» **YOUR GOAL**
Repeat precisely the span of lines below that opens with the line containing "rest := by rw [← h1.rest, ← h2.rest]" and closes with the line containing "requests return to. -/", both included.

:: MATERIAL FOR THE TASK

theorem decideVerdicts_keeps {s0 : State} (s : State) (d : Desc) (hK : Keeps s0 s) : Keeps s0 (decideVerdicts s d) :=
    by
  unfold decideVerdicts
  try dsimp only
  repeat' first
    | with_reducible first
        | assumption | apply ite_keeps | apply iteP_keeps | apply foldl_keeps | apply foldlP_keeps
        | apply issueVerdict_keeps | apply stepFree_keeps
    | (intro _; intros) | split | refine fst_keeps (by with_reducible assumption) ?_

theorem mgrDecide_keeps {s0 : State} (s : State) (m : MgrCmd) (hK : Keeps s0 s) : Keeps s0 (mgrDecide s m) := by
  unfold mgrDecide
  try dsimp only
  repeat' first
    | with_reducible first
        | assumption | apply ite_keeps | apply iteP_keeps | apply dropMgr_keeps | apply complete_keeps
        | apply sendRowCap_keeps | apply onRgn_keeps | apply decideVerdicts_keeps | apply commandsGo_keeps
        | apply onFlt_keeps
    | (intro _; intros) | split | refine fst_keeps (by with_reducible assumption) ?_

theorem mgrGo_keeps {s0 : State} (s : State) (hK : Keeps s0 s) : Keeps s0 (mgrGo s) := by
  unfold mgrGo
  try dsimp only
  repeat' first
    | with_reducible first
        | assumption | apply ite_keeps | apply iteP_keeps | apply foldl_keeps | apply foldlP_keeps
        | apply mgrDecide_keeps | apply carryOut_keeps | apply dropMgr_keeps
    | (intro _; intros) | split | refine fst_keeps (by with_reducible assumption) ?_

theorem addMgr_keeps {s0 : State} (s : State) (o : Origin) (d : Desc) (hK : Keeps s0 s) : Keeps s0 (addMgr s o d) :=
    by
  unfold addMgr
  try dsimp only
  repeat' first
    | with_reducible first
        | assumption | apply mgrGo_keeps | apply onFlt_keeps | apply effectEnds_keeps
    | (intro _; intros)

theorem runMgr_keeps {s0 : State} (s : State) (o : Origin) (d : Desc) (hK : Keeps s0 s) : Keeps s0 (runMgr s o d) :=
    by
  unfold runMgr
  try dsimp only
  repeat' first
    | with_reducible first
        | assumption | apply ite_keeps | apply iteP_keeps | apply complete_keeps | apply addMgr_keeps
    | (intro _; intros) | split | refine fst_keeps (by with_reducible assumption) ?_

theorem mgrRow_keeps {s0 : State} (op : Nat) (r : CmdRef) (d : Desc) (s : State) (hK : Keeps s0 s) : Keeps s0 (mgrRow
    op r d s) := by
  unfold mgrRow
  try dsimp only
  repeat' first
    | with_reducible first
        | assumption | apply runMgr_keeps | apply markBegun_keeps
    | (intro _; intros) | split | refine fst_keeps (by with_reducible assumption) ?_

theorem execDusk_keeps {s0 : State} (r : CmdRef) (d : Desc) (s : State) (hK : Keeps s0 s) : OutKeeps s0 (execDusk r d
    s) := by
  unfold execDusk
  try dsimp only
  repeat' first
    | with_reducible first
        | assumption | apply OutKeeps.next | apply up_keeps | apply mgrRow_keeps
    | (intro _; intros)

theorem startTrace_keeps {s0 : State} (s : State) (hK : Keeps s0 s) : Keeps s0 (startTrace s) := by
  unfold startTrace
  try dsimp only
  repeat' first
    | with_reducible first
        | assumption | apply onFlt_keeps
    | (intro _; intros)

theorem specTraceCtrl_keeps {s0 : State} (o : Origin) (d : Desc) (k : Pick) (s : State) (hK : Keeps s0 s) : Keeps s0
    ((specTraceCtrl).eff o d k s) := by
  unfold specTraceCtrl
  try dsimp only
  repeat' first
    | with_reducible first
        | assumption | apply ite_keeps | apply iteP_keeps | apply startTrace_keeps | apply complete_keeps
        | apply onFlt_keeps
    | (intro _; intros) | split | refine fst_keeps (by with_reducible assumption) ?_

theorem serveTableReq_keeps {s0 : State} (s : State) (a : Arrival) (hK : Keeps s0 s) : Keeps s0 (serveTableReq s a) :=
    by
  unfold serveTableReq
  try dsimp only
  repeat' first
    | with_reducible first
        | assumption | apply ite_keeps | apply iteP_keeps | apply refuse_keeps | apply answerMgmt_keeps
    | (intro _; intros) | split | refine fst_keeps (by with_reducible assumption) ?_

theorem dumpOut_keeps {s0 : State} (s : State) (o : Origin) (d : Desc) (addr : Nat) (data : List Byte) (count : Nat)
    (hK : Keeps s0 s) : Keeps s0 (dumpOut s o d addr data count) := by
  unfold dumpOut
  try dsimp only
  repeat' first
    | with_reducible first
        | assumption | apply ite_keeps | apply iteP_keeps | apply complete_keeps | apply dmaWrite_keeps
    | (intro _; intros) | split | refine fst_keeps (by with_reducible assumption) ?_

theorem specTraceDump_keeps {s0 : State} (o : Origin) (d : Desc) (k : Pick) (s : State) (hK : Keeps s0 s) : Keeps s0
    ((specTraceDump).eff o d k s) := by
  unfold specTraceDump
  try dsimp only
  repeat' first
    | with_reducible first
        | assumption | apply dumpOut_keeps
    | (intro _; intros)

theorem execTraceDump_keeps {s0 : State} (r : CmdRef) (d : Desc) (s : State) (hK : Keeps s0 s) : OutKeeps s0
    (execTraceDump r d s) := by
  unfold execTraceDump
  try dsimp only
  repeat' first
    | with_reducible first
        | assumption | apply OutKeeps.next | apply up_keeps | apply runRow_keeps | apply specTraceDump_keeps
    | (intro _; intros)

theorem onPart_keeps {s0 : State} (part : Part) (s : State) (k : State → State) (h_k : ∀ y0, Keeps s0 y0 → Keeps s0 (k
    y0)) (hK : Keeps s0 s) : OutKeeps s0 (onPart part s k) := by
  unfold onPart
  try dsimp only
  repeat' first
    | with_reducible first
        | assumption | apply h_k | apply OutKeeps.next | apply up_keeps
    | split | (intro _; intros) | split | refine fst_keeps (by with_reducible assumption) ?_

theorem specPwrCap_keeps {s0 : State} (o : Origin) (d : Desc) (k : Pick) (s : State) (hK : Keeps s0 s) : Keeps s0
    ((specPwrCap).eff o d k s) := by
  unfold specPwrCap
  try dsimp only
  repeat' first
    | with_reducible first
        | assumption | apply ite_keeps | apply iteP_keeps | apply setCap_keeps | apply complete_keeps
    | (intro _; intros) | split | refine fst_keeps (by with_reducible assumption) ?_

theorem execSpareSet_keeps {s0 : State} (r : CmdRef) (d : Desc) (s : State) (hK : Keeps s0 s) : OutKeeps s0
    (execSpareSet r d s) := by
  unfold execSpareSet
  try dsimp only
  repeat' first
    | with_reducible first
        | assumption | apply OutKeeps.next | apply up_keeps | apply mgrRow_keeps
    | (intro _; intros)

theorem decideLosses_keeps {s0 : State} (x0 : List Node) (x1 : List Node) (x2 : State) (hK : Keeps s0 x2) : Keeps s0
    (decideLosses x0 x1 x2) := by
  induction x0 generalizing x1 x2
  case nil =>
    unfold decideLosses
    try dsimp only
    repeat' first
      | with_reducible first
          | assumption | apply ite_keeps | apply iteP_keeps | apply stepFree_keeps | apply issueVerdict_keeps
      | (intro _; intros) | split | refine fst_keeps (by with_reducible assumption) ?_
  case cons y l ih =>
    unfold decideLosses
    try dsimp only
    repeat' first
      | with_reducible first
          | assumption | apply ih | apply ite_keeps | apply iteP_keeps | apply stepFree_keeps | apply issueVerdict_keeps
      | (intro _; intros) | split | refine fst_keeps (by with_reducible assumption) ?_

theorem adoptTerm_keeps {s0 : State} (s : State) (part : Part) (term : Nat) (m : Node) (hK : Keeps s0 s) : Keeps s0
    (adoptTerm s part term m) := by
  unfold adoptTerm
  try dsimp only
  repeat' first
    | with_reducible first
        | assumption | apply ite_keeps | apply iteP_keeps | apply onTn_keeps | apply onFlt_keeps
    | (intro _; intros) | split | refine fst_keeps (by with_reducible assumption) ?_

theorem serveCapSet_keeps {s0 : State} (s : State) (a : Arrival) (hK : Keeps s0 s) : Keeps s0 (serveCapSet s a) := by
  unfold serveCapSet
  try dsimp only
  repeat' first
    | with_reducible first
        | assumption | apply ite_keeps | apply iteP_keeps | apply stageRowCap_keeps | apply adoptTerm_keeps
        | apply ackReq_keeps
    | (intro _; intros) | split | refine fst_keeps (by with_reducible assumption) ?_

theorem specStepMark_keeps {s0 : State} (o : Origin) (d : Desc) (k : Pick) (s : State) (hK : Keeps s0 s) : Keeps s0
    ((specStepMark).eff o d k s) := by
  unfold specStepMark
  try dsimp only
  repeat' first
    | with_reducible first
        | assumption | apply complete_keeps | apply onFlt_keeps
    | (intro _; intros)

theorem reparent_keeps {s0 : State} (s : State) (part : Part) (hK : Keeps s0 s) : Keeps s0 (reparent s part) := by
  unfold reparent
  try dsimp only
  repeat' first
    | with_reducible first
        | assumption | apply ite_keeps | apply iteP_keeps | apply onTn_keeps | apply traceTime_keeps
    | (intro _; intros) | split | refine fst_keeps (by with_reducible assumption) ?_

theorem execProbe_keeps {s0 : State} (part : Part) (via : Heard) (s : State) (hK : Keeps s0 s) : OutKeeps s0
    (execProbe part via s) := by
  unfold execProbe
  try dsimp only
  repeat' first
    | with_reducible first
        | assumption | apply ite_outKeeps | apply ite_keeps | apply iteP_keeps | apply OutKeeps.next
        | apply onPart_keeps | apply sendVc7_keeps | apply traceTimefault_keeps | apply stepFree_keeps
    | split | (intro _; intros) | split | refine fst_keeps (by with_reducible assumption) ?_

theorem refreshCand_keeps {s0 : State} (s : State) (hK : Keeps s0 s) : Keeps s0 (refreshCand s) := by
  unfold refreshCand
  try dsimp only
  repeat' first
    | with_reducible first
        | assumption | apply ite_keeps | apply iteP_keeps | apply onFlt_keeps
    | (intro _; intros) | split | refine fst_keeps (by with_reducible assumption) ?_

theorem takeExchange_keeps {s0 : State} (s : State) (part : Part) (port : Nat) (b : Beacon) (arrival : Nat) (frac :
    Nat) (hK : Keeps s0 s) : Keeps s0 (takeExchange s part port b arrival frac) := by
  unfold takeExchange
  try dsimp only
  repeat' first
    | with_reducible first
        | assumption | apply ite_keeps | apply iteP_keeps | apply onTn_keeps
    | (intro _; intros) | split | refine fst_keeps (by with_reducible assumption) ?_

::::
:: MATERIAL FOR THE TASK

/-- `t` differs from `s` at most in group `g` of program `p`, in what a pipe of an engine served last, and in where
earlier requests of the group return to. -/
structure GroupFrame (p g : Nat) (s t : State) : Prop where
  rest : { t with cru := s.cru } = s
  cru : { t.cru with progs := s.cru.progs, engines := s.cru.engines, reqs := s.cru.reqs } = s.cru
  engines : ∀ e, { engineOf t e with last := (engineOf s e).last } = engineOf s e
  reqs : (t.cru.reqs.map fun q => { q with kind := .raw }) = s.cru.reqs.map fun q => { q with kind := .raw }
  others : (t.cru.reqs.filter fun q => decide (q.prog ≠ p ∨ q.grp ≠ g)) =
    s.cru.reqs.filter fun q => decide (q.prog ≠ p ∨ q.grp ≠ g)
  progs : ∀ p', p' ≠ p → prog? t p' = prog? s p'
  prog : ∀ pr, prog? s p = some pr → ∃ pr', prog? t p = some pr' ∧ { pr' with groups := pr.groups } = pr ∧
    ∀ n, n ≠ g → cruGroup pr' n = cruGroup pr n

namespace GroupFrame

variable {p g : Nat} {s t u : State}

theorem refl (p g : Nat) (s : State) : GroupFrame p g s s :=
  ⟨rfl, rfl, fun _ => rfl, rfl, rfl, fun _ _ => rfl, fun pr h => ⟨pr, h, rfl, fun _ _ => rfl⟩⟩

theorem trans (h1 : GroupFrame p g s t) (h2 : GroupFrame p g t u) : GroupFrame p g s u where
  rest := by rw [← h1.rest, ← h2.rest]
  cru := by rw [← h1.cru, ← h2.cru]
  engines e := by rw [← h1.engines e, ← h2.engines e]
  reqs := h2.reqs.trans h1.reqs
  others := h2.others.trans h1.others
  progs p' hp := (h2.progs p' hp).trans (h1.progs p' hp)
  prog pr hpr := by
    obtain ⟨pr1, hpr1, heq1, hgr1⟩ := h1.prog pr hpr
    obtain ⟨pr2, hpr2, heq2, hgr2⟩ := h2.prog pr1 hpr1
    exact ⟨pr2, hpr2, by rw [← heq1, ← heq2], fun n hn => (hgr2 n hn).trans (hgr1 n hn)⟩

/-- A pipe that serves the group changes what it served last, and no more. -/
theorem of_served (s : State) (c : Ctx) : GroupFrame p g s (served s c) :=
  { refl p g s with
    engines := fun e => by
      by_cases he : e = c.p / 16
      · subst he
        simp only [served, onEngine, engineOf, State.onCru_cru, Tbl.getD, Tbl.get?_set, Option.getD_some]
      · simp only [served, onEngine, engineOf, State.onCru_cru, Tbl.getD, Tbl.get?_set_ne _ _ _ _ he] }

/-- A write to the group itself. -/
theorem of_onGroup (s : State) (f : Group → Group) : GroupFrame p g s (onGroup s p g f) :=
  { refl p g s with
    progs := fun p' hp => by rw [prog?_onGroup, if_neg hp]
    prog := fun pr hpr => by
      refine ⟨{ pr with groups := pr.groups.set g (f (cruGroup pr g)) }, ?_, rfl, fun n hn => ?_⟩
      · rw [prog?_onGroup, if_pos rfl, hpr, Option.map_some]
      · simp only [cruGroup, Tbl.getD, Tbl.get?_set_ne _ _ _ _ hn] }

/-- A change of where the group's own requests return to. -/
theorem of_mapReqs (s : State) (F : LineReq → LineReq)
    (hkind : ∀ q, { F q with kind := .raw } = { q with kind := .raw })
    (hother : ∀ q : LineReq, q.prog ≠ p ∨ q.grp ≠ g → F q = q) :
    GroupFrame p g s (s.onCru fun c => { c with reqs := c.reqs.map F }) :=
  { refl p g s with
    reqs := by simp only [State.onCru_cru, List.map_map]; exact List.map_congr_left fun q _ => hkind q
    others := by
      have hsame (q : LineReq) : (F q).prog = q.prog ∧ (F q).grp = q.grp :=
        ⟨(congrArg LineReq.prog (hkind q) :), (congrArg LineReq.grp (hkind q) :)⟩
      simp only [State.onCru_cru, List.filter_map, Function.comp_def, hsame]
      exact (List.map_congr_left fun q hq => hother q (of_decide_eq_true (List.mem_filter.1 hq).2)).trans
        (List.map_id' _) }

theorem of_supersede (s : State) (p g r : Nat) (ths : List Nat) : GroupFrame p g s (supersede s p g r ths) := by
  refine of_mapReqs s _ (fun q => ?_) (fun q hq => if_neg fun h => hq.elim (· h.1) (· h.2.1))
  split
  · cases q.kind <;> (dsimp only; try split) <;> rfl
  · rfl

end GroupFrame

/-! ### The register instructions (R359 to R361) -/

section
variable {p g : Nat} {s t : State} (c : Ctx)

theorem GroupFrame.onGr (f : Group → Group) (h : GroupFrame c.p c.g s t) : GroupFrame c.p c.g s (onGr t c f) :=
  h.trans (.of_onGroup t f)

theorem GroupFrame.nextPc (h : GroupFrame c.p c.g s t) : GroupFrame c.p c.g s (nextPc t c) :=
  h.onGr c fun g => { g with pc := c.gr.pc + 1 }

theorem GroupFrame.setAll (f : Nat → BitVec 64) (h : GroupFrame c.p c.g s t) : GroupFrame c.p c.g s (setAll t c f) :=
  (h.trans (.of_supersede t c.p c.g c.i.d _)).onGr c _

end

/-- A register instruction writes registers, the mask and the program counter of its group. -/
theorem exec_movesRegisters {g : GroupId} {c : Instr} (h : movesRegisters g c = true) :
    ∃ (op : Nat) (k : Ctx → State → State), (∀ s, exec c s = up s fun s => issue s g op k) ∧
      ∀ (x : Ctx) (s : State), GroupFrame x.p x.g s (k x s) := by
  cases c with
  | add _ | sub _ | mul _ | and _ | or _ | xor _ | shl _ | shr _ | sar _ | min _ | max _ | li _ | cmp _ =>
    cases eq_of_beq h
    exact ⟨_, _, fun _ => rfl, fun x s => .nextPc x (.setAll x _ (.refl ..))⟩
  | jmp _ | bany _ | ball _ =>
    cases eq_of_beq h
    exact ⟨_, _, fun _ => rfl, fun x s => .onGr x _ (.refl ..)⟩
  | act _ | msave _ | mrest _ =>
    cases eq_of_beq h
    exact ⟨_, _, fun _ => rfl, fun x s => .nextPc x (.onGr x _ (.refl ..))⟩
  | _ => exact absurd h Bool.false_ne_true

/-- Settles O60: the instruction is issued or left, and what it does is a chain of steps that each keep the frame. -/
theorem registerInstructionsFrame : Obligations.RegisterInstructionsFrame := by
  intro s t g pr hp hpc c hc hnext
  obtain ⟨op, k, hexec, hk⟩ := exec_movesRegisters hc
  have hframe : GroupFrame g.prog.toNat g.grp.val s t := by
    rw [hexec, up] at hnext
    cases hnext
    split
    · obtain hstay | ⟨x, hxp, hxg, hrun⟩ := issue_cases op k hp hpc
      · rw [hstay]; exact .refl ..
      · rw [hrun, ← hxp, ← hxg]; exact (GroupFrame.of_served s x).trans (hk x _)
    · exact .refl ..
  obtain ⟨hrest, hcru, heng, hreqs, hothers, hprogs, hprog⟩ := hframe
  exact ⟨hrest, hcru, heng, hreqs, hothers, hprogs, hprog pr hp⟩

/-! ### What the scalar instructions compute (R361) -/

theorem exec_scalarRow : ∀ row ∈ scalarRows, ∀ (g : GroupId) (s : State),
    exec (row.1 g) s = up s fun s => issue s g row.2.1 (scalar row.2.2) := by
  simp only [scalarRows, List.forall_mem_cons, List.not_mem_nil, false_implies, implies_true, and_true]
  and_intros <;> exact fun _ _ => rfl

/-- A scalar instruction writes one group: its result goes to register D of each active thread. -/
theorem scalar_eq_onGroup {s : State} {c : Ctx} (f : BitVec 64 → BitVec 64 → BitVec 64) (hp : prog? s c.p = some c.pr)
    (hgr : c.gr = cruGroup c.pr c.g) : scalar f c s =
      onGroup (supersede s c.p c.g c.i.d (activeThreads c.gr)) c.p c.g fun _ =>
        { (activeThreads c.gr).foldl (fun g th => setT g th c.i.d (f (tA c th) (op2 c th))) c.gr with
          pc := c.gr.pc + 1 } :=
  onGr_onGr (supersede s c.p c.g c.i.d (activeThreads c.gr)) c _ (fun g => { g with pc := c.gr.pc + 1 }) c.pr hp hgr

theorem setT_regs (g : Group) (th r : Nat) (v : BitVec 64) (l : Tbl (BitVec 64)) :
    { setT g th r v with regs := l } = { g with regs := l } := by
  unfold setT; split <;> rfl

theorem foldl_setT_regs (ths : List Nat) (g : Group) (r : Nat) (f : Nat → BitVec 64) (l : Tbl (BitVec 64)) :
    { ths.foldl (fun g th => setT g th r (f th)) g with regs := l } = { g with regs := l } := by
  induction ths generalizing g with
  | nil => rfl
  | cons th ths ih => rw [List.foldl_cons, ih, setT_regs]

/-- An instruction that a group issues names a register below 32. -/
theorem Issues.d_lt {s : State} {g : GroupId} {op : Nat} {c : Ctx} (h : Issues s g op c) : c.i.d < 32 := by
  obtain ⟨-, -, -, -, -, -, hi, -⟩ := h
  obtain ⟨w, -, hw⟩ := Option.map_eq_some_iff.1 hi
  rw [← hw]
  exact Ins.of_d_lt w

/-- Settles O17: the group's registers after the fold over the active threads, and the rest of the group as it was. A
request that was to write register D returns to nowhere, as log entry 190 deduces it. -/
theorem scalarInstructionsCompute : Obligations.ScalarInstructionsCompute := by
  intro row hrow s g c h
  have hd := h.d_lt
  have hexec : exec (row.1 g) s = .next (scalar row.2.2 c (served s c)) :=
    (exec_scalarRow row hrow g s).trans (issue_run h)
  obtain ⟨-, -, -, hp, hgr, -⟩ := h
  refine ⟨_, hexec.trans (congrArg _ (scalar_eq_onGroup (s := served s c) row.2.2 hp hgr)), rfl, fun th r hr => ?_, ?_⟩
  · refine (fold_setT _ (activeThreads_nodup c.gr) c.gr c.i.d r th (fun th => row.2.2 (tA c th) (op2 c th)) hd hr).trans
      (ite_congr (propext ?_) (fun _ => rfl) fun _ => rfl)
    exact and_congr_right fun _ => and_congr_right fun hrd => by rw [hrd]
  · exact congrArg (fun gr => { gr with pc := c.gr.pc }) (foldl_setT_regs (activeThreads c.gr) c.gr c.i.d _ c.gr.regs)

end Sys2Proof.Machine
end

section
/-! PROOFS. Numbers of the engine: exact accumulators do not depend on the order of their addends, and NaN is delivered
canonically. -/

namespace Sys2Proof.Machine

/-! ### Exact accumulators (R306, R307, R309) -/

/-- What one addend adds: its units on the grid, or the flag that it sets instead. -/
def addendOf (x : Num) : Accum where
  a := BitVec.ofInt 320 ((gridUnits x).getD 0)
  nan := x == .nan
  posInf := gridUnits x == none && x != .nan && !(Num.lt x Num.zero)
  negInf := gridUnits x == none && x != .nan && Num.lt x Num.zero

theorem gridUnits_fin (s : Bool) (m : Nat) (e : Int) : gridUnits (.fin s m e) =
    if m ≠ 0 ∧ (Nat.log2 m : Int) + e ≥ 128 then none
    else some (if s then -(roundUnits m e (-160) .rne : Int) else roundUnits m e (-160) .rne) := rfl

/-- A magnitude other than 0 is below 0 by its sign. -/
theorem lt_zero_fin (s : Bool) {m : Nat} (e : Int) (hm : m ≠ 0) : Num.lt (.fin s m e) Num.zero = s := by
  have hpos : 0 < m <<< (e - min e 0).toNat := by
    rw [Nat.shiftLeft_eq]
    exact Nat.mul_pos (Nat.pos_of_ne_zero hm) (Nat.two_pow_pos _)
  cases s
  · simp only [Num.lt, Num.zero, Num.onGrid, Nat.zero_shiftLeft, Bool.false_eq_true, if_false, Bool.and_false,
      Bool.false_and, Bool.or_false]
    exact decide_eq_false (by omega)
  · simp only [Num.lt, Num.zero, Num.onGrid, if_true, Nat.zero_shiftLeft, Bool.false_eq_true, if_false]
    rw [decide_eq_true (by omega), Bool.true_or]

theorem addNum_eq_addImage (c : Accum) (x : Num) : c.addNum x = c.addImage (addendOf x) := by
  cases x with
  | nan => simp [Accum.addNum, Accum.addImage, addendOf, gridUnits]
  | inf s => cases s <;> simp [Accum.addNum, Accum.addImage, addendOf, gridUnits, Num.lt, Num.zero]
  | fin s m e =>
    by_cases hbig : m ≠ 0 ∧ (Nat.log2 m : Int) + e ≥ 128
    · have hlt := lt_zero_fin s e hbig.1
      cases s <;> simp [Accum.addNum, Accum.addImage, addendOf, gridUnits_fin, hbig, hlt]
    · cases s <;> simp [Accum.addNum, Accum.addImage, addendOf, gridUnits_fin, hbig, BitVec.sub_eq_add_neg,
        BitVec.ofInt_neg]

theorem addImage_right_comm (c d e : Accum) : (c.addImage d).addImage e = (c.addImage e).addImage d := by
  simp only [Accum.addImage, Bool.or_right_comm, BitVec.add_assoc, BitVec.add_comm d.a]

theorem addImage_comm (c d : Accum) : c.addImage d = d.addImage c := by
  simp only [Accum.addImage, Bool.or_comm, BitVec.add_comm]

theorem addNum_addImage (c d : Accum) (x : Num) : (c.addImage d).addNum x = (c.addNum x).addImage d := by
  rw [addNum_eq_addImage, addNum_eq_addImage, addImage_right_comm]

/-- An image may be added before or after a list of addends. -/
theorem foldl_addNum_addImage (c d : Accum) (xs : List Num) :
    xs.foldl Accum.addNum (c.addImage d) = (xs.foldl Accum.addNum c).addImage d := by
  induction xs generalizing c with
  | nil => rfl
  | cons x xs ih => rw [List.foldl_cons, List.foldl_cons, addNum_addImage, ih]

::::
:: MATERIAL FOR THE TASK

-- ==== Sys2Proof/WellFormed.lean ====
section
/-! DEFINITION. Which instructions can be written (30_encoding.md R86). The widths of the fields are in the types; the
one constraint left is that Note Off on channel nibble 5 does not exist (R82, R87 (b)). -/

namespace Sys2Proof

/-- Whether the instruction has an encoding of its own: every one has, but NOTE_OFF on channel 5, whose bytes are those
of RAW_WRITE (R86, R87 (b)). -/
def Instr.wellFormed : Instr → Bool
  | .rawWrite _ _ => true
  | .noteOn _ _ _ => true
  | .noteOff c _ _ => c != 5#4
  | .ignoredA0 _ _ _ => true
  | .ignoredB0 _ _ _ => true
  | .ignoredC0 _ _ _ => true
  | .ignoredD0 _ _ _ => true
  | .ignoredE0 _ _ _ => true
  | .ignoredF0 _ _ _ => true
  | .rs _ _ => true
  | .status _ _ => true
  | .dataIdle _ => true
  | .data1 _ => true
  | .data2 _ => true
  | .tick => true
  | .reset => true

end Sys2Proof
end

::::

» **WRITTEN ANSWER**
  rest := by rw [← h1.rest, ← h2.rest]
  cru := by rw [← h1.cru, ← h2.cru]
  engines e := by rw [← h1.engines e, ← h2.engines e]
  reqs := h2.reqs.trans h1.reqs
  others := h2.others.trans h1.others
  progs p' hp := (h2.progs p' hp).trans (h1.progs p' hp)
  prog pr hpr := by
    obtain ⟨pr1, hpr1, heq1, hgr1⟩ := h1.prog pr hpr
    obtain ⟨pr2, hpr2, heq2, hgr2⟩ := h2.prog pr1 hpr1
    exact ⟨pr2, hpr2, by rw [← heq1, ← heq2], fun n hn => (hgr2 n hn).trans (hgr1 n hn)⟩

/-- A pipe that serves the group changes what it served last, and no more. -/
theorem of_served (s : State) (c : Ctx) : GroupFrame p g s (served s c) :=
  { refl p g s with
    engines := fun e => by
      by_cases he : e = c.p / 16
      · subst he
        simp only [served, onEngine, engineOf, State.onCru_cru, Tbl.getD, Tbl.get?_set, Option.getD_some]
      · simp only [served, onEngine, engineOf, State.onCru_cru, Tbl.getD, Tbl.get?_set_ne _ _ _ _ he] }

/-- A write to the group itself. -/
theorem of_onGroup (s : State) (f : Group → Group) : GroupFrame p g s (onGroup s p g f) :=
  { refl p g s with
    progs := fun p' hp => by rw [prog?_onGroup, if_neg hp]
    prog := fun pr hpr => by
      refine ⟨{ pr with groups := pr.groups.set g (f (cruGroup pr g)) }, ?_, rfl, fun n hn => ?_⟩
      · rw [prog?_onGroup, if_pos rfl, hpr, Option.map_some]
      · simp only [cruGroup, Tbl.getD, Tbl.get?_set_ne _ _ _ _ hn] }

/-- A change of where the group's own requests return to. -/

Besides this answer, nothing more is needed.